Synthesis, transport and fate of acetylcholinesterase in cultured chick embryos muscle cells.

We have found that approximately one third of the total cell-associated acetylcholinesterase (AChE) is located on the plasma membrane of cultured chick embryo muscle, the remaining two thirds being found within the cells. This cell surface AChE appears to be an integral membrane protein. The surface enzyme is synthesized by the muscle cells in culture and is transported over a 2-3 hr period to the plasma membrane, where it accumulates at the rate of 2-3% of total surface AChE per hour. Once on the plasma membrane the AChE molecules are degraded by a process that exhibits first-order decay kinetics with a half-life of about 50 hr. Under the same experimental conditions, the acetylcholine receptor, a well described muscle cell integral membrane protein, has a half-life of approximately 19 hr. These studies provide the first direct evidence that the numbers of different muscle plasma membrane glycoprotein molecules are determined not only by differential rates of biosynthesis but also by differential rates of degradation.

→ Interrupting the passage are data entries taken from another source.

-- ==== Sys2Proof/Tests/Slice0.lean ====
section
/-! SUPPORT. Tests on small states. A theorem named witness_<Name> shows states and operands that meet all hypotheses of each clause
of the obligation <Name>; where a hypothesis says what a function answers, the answer that the function gives is used. A theorem
named test_<what> checks one command or operation against a value that the spec states or that follows from it by hand. -/

namespace Sys2Proof.Tests

-- One proof at a time: many kernel evaluations side by side reserve more thread stacks than the memory limit allows.
set_option Elab.async false

open Sys2Proof Sys2Proof.Machine

/-! ### A small running part -/

/-- Context 1: function 0, PASID 5, one arena granule. -/
def ctx1 : Ctx :=
  { Ctx.none with valid := true, pasid := 5, hdmWr := true, arena := [(0, hbmPa 0 0)], arenaBytes := 2 ^ 21 }

/-- The PF with every enable that serving needs. -/
def pf : Fn := { Fn.pf with mse := true, bme := true, atsEnable := true, priEnable := true, priAlloc := 32 }

/-- The part after bring-up, with compute die 0 alone in service. -/
def up : State :=
  { State.reset with
    boot := { Boot.reset with next := 7, fwRunning := true, state := 1, stage := 6, islandsOpen := [0, 1, 2, 3, 64] ++ (List.range 20).map (80 + ·) }
    wkt := { Wkt.reset with inService := (List.range 4).map (fun k => (k, [0, 1, 2, 3, 4, 5, 6, 7])) }
    port := { Port.reset with linkUp := true, ready := true }
    fns := [(0, pf)]
    ctxs := [(1, ctx1)] }

/-- The running part with core 0 changed. -/
def upCore (f : Core → Core) : State := up.setCore 0 (f Core.reset)

/-! ### The machine and the sequencer -/

theorem witness_StepRunsFront : up.pending = [] ∧ State.reset.pending = [] := by decide

theorem test_step_idles : step up = .next up := by rfl

/-- A core that may name the whole carve, with a0 at the first byte of its bulk window, a1 7 and a2 at byte 0x40 of its SRAM. -/
def busy (f : Core → Core) : State :=
  { upCore (fun c => f { c with x := [(10, 0x1000_0002_0000_0000), (11, 7), (12, 0x4000_0000_0000_0040)] }) with
    fw := { Ctx.none with hdmBytes := 2 ^ 35, hdmWr := true } }

def idle : State := busy id

/-- The key of a0's place. -/
def bulkKey : Nat := (idle.tgt (idle.seqReq 0) 0x1000_0002_0000_0000).key

theorem witness_RegisterZero : (5 : Reg) ≠ 0 ∧ (6 : Reg) ≠ 5 := by decide

/-- A core whose firmware holds its first arena granule device-strict, with a0 at its start. -/
def strictly : State :=
  { busy (fun c => { c with x := [(10, 0x2000_0000_0000_0000), (11, 7)] }) with
    fw := { Ctx.none with hdmBytes := 2 ^ 35, hdmWr := true, arena := [(0, hbmPa 0 0)], arenaBytes := 2 ^ 21, strict := [0] } }

/-- A load of n bytes at a place may be carried out. -/
def mayLoad (s : State) (a n : Nat) : Bool :=
  let q := s.seqReq 0
  s.canIssue 0 && !s.shutOut 0 && s.mayName q.fw q.tag a n .read && decide ((s.seqPrep q a n .read).1 = .ready) &&
    (!s.strictRange 0 q.fw q.tag a n || (decide (a % n = 0) && !s.strictPending 0))

theorem witness_LoadCompletes :
    let a := (effAddr ((idle.core 0).reg 12) 0x008).toNat
    let q := idle.seqReq 0
    let r := idle.seqPrep q a 8 .read
    let v := busy (fun c => (sbEntries 0x4000_0000_0000_0048 (natLe 0x1122 8) q false).foldl Core.buffer c)
    let w := v.seqPrep q a 8 .read
    let b := 0x2000_0000_0000_0000
    let x := strictly.seqPrep (strictly.seqReq 0) b 8 .read
    (mayLoad idle a 8 = true ∧ idle.strictRange 0 q.fw q.tag a 8 = false ∧ r.2.forward 0 (r.2.placesOf q a 8) = .none ∧
      (r.2.readRange q (r.2.unitCore 0) a 8).1 = some [0, 0, 0, 0, 0, 0, 0, 0]) ∧
    (mayLoad v a 8 = true ∧ w.2.forward 0 (w.2.placesOf q a 8) = .all (natLe 0x1122 8)) ∧
    (mayLoad strictly b 8 = true ∧ strictly.strictRange 0 true 0 b 8 = true ∧
      (x.2.readRange (strictly.seqReq 0) (x.2.unitCore 0) b 8).1 = some [0, 0, 0, 0, 0, 0, 0, 0]) := by decide

/-- A store buffer entry for the core's own SRAM. -/
def entryAt (off : Nat) (merge : Bool) (bs : List (Nat × Byte)) : SbEntry :=
  { line := 0x4000_0000_0000_0000 + off, ptr := BitVec.ofNat 64 (0x4000_0000_0000_0000 + off), bytes := bs, fw := true, tag := 0,
    pasid := 0, merge := merge }

/-- A core whose store buffer holds one entry. -/
def storing (merge : Bool) : State := busy (fun c => { c with sb := [entryAt 0x40 merge [(0, 1), (9, 2)]] })

/-- The part of storing's entry that word 0 selects may drain. -/
def drains (merge : Bool) : Bool :=
  let s := storing merge
  let e := entryAt 0x40 merge [(0, 1), (9, 2)]
  let part := if merge then e.bytes.filter (fun b => b.1 / 8 = 0) else e.bytes
  let q := s.sbReq 0 e
  let ls := sbLines e.line part
  let r := ls.foldl (fun (a : Ready × State) l => let r := a.2.seqPrep q l.1 1 .write; (a.1.and r.1, r.2)) (.ready, s)
  decide ((s.core 0).sb[0]? = some e) && !part.isEmpty && s.coreUp 0 && mayDrain (s.core 0).sb 0 && decide (r.1 = .ready) &&
    ls.all (fun l => !r.2.lineRefused q l.1 && r.2.lineAnswers q l.1 && !(r.2.tgt q l.1).io && decide (l.2.map (·.1)).Nodup) &&
    r.2.mem.poison.isEmpty

theorem witness_StoresBufferedThenDrained :
    (let a := effAddr ((idle.core 0).reg 12) 0
     let q := idle.seqReq 0
     let es := sbEntries a.toNat (natLe ((idle.core 0).reg 11).toNat 8) q
       (!(idle.core 0).machineMode && bit (idle.core 0).wctx.toNat 32)
     idle.canIssue 0 = true ∧ idle.shutOut 0 = false ∧ idle.mayName q.fw q.tag a.toNat 8 .write = true ∧
       idle.strictRange 0 q.fw q.tag a.toNat 8 = false ∧ (idle.storePrep q a.toNat 8).1 = .ready ∧
       ((idle.storePrep q a.toNat 8).2.core 0).sbRoom es = true) ∧
    (let b := 0x2000_0000_0000_0000
     strictly.canIssue 0 = true ∧ strictly.shutOut 0 = false ∧ strictly.mayName true 0 b 8 .write = true ∧
       strictly.strictRange 0 true 0 b 8 = true ∧ b % 8 = 0 ∧ strictly.strictPending 0 = false ∧
       strictly.allowed (strictly.physOf 0 true 0 b) true false 0 true = true ∧ strictly.answers (strictly.physOf 0 true 0 b) = true) ∧
    drains false = true ∧ drains true = true := by decide

/-- What an atomic needs of a state with a0 at byte n of the bulk window. -/
def atomicOk (s : State) (n : Nat) : Bool :=
  let p := (s.core 0).reg 10
  let q := s.seqReq 0
  let r := s.atomPrep q p.toNat n
  let t := r.2.tgt q p.toNat
  s.canIssue 0 && decide (p.toNat % n = 0) && !s.shutOut 0 && decide (space p.toNat < 3) &&
    s.mayName q.fw q.tag p.toNat n .atomic && !s.strict 0 q.fw q.tag p.toNat && (s.core 0).sb.isEmpty &&
    decide (r.1 = .ready) && !r.2.noAtomic q p.toNat && !r.2.buffersLine 0 t.key &&
    (isHostKey t.key || r.2.allowed t.key q.fw t.host q.tag true) && !r.2.mem.poisoned t.key n

/-- The same part in deterministic mode. -/
def idleDet : State := { idle with boot := { idle.boot with deterministic := true } }

theorem witness_AtomicsAndReservations :
    ([8, 4, 2].all (fun n => atomicOk idle n) && [4, 2].all (fun n => atomicOk idleDet n)) = true ∧
      idle.boot.deterministic = false ∧ idleDet.boot.deterministic = true := by decide

/-- What LR and SC need of a state with a0 in the bulk window. -/
def reserveOk (s : State) (n : Nat) : Bool :=
  let p := (s.core 0).reg 10
  let q := s.seqReq 0
  let r := s.seqPrep q p.toNat n .atomic
  let t := r.2.tgt q p.toNat
  s.canIssue 0 && decide (p.toNat % n = 0) && !s.shutOut 0 && decide (space p.toNat < 3) &&
    s.mayName q.fw q.tag p.toNat n .atomic && !s.strict 0 q.fw q.tag p.toNat && (s.core 0).sb.isEmpty &&
    decide (r.1 = .ready) && !r.2.noAtomic q p.toNat && !r.2.buffersLine 0 t.key

/-- A core that holds a reservation on a0's line. -/
def reserving : State := busy (fun c => { c with resv := some bulkKey })

theorem witness_AtomicsAndReservations_reservations :
    reserveOk idle 8 = true ∧ reserveOk idle 4 = true ∧ (idle.core 0).resv = none ∧
    (let q := idle.seqReq 0
     ((idle.seqPrep q 0x1000_0002_0000_0000 8 .atomic).2.readRange q 0 0x1000_0002_0000_0000 8).1 = some [0, 0, 0, 0, 0, 0, 0, 0]) ∧
    (let q := reserving.seqReq 0
     let r := reserving.seqPrep q 0x1000_0002_0000_0000 8 .atomic
     let t := r.2.tgt q 0x1000_0002_0000_0000
     reserveOk reserving 8 = true ∧ (reserving.core 0).resv ≠ none ∧ (r.2.core 0).resv = some (lineOf t.key) ∧
       r.2.allowed t.key q.fw t.host q.tag true = true ∧ r.2.mem.poisoned t.key 8 = false) := by decide

/-- A core in user mode. -/
def userCore : State := busy (fun c => { c with machineMode := false })

/-- A core with the cycle interrupt pending and enabled. -/
def timed : State := busy (fun c => { c with mie := 0x4_0000, mcycle := 100, wcyccmp := 100, mstatus := 0x20_0008 })

/-- A core with interrupt i pending and every interrupt enabled. -/
def interrupted (i : Nat) : State :=
  busy (fun c => { c with
    mie := 0x7_0808, mstatus := 0x20_0008, mcycle := 100
    wcyccmp := if i = 18 then 100 else 101, mip := if i = 11 then 0x800 else if i = 3 then 8 else 0
    wengerr := if i = 16 then 1 else 0, wsemovf := if i = 17 then 1 else 0 })

/-- A raw program of context 1 on core 0, which has made n calls. -/
def prog (n : Nat) : Program :=
  { f := 0, r := 0, q := 3, ctx := 1, entry := 0x100, arg := 0, limit := 0, buf := 0, started := true,
    cores := [{ g := 0, exited := false, code := 0, result := 0, calls := n }], ending := .running, fault := none, dies := [0], silent := false }

/-- Core 0 runs it, with call number a in a7. -/
def calling (a : Word) : State :=
  { userCore with
    cores := [(0, { Core.reset with machineMode := false, x := [(10, 9), (17, a)], wctx := 0x2_0000_0001 })]
    srv := { up.srv with programs := [prog 0] } }

/-- Core 0 waits at its first rendezvous. -/
def meeting : State :=
  { up with cores := [(0, { Core.reset with wait := .rendezvous 1, mepc := 0x104 })], srv := { up.srv with programs := [prog 1] } }

/-- Core 0 runs a raw program with a time limit. -/
def limited : State :=
  { userCore with srv := { up.srv with programs := [{ prog 0 with limit := 100 }] } }

theorem witness_CsrAccessAndInterrupts :
    (idle.canIssue 0 = true ∧ (idle.core 0).mayCsr 0x340 = true ∧ bits 0x340 11 10 ≠ 3 ∧ idle.csr 0 0x340 = some 0) ∧
    ((idle.core 0).mayCsr 0xF14 = true ∧ bits 0xF14 11 10 = 3 ∧ idle.csr 0 0x123 = none) ∧
    (userCore.canIssue 0 = true ∧ (userCore.core 0).mayCsr 0x340 = false) ∧
    ([16, 17, 11, 3, 18].all (fun i =>
      let c := (interrupted i).core 0
      (interrupted i).coreUp 0 && !c.parked && c.wait.breaks && bit c.mstatus.toNat 3 && bit c.mie.toNat i &&
        [16, 17, 11, 3, 18].all (fun j => bit c.mipNow.toNat j == decide (i = j))) = true) ∧
    (bit (limited.core 0).mcountinhibit.toNat 0 = false ∧ (limited.programOf 0).map (·.limit) = some 100) := by decide

theorem witness_ExceptionsAndEnvironmentCalls :
    (idle.canIssue 0 = true ∧ (idle.core 0).machineMode = true ∧ (idle.core 0).parked = false) ∧
    ([0, 1, 2, 3].all (fun a => (calling a).canIssue 0 && !((calling a).core 0).machineMode && decide ((calling a).programOf 0 = some (prog 0)) &&
      ((calling a).progCore 0).isSome && decide (((calling a).core 0).a7 = a.toNat)) = true) ∧
    ((meeting.core 0).wait = .rendezvous 1 ∧ meeting.programOf 0 = some (prog 1) ∧ (prog 1).met 1 = true ∧ meeting.coreUp 0 = true ∧
      (meeting.core 0).parked = false) := by decide

/-! ### Queues, semaphores, barriers -/

/-- A command with a ticket in a phase; its bytes are 32 zeros but for the opcode. -/
def cmdOf (op : Byte) (sync : BitVec 64) (ph : CmdPhase) : EngCmd :=
  { ticket := 1, bytes := op :: List.replicate 31 0, sync := sync, user := false, wctx := 0, phase := ph, desc := 0, tile := 0, checked := false,
    joined := false }

/-- Core 0 with n such commands in queue q, and queue q halted or not. -/
def queued (q n : Nat) (c : EngCmd) (wengerr : Word) : State :=
  busy (fun k => { (k.setQueue q { items := List.replicate n (.cmd c), issued := 1, completed := 0 }) with wengerr := wengerr })

theorem witness_QueuesDispatchAndProgress :
    (idle.canIssue 0 = true ∧ idle.badCommand 0 0 0x40 = false ∧ (idle.core 0).sramPerformed = true ∧
      idle.mem.poisoned (coreSramPa 0 0x40) 32 = false ∧ syncBad 0 = false ∧ (idle.core 0).halted 0 = false ∧
      ((idle.core 0).queue 0).used 0 + (cmdOf 0 0 .queued).entries 0 ≤ queueDepth 0) ∧
    (let s := queued 0 16 (cmdOf 0 0 .queued) 0
     s.canIssue 0 = true ∧ s.badCommand 0 0 0x40 = false ∧ (s.core 0).halted 0 = false ∧
       queueDepth 0 < ((s.core 0).queue 0).used 0 + (cmdOf 0 0 .queued).entries 0) ∧
    (let s := queued 0 0 (cmdOf 0 0 .queued) 1
     s.canIssue 0 = true ∧ s.badCommand 0 0 0x40 = false ∧ (s.core 0).halted 0 = true) ∧
    ([(1, 0, CmdPhase.queued), (1, 0x40, .queued), (1, 0x40, .waiting), (1, 0, .finished), (1, 0, .released), (0xF, 0, .queued)].all
      (fun (x : Byte × BitVec 64 × CmdPhase) =>
        let s := queued 0 1 (cmdOf x.1 x.2.1 x.2.2) 0
        decide (s.head 0 0 = some (cmdOf x.1 x.2.1 x.2.2)) && s.coreUp 0 && !(s.core 0).halted 0) = true) ∧
    syncWaitEn 0 = false ∧ syncWaitEn 0x40 = true ∧ reservedOp 0 (cmdOf 1 0 .queued).bytes = false ∧
    reservedOp 0 (cmdOf 0xF 0 .queued).bytes = true := by decide

/-- Core 0 waits for ticket 1 of queue 0, which has reached it. -/
def reached : State := busy (fun c => { (c.setQueue 0 { items := [], issued := 1, completed := 1 }) with wait := .queue 0 1 5 })

theorem witness_EngineControl :
    (idle.canIssue 0 = true ∧ (4 : BitVec 12).toNat ≤ 4 ∧ (3 : BitVec 12).toNat < 4) ∧
    ((reached.core 0).wait = .queue 0 1 5 ∧ reached.coreUp 0 = true ∧ (reached.core 0).ewaitDone 0 1 = true) ∧
    (let s := queued 3 2 (cmdOf 1 0 .queued) 8
     s.canIssue 0 = true ∧ (s.core 0).halted 3 = true) ∧ (idle.core 0).halted 3 = false := by decide

/-- Core 0 waits first in line for 2 of semaphore 63. -/
def semWaiting : State := busy (fun c => { c with wait := .sem 63 2 5, semWaits := [(63, 0)], sems := [(63, 2)] })

theorem witness_SemaphoreInstrs :
    (idle.canIssue 0 = true ∧ (idle.core 0).sramPerformed = true ∧ (63 : BitVec 12).toNat < 64) ∧
    (semWaiting.coreUp 0 = true ∧ (semWaiting.core 0).semWaits.find? (fun w => w.1 = 63) = some (63, 0) ∧
      (semWaiting.core 0).wait = .sem 63 2 5 ∧ 2 ≤ (semWaiting.core 0).sem 63) := by decide

/-- A core whose store buffer holds a store to a stack that does not answer. -/
def deadStore (w : SeqWait) (bs : List Barrier) : State :=
  let e : SbEntry := { line := 0x1000_0002_0000_0000, ptr := 0x1000_0002_0000_0000, bytes := [(0, 1)], fw := true, tag := 0, pasid := 0, merge := false }
  let s := busy (fun c => { c with wait := w, barriers := bs, sb := [e] })
  { s with boot := { s.boot with stackFailed := List.range 12 } }

/-- A full barrier of the sequencer alone whose marker has nothing before it. -/
def atBarrier : State := busy (fun c => { c with wait := .barrier 0, barriers := [{ id := 0, kind := .full, mask := 1 }] })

The intracellular AChE constitutes a rapidly turning-over pool of molecules. The rate of synthesis of AChE in culture is approximately 20% of the total cell-associated enzyme per hour, most of which is destined for secretion into the medium. Only a small portion of the newly synthesized AChE is retained on the plasma membrane. The time from synthesis to release of the enzyme is 2-3 hr. Using 3H-DFP to label the newly synthesized AChE, we can also show a quantitative transfer of AChE molecules from the intracellular to the extracellular compartments without any detectable residence time on the plasma membrane. By studying the synthesis transport and externalization of AChE we have defined the intracellular transport pathway and metabolic requirements for secretion in cultured muscle cells. These studies form the basis for a comparison of the metabolism of membrane-bound and secreted glycoproteins from this cell type.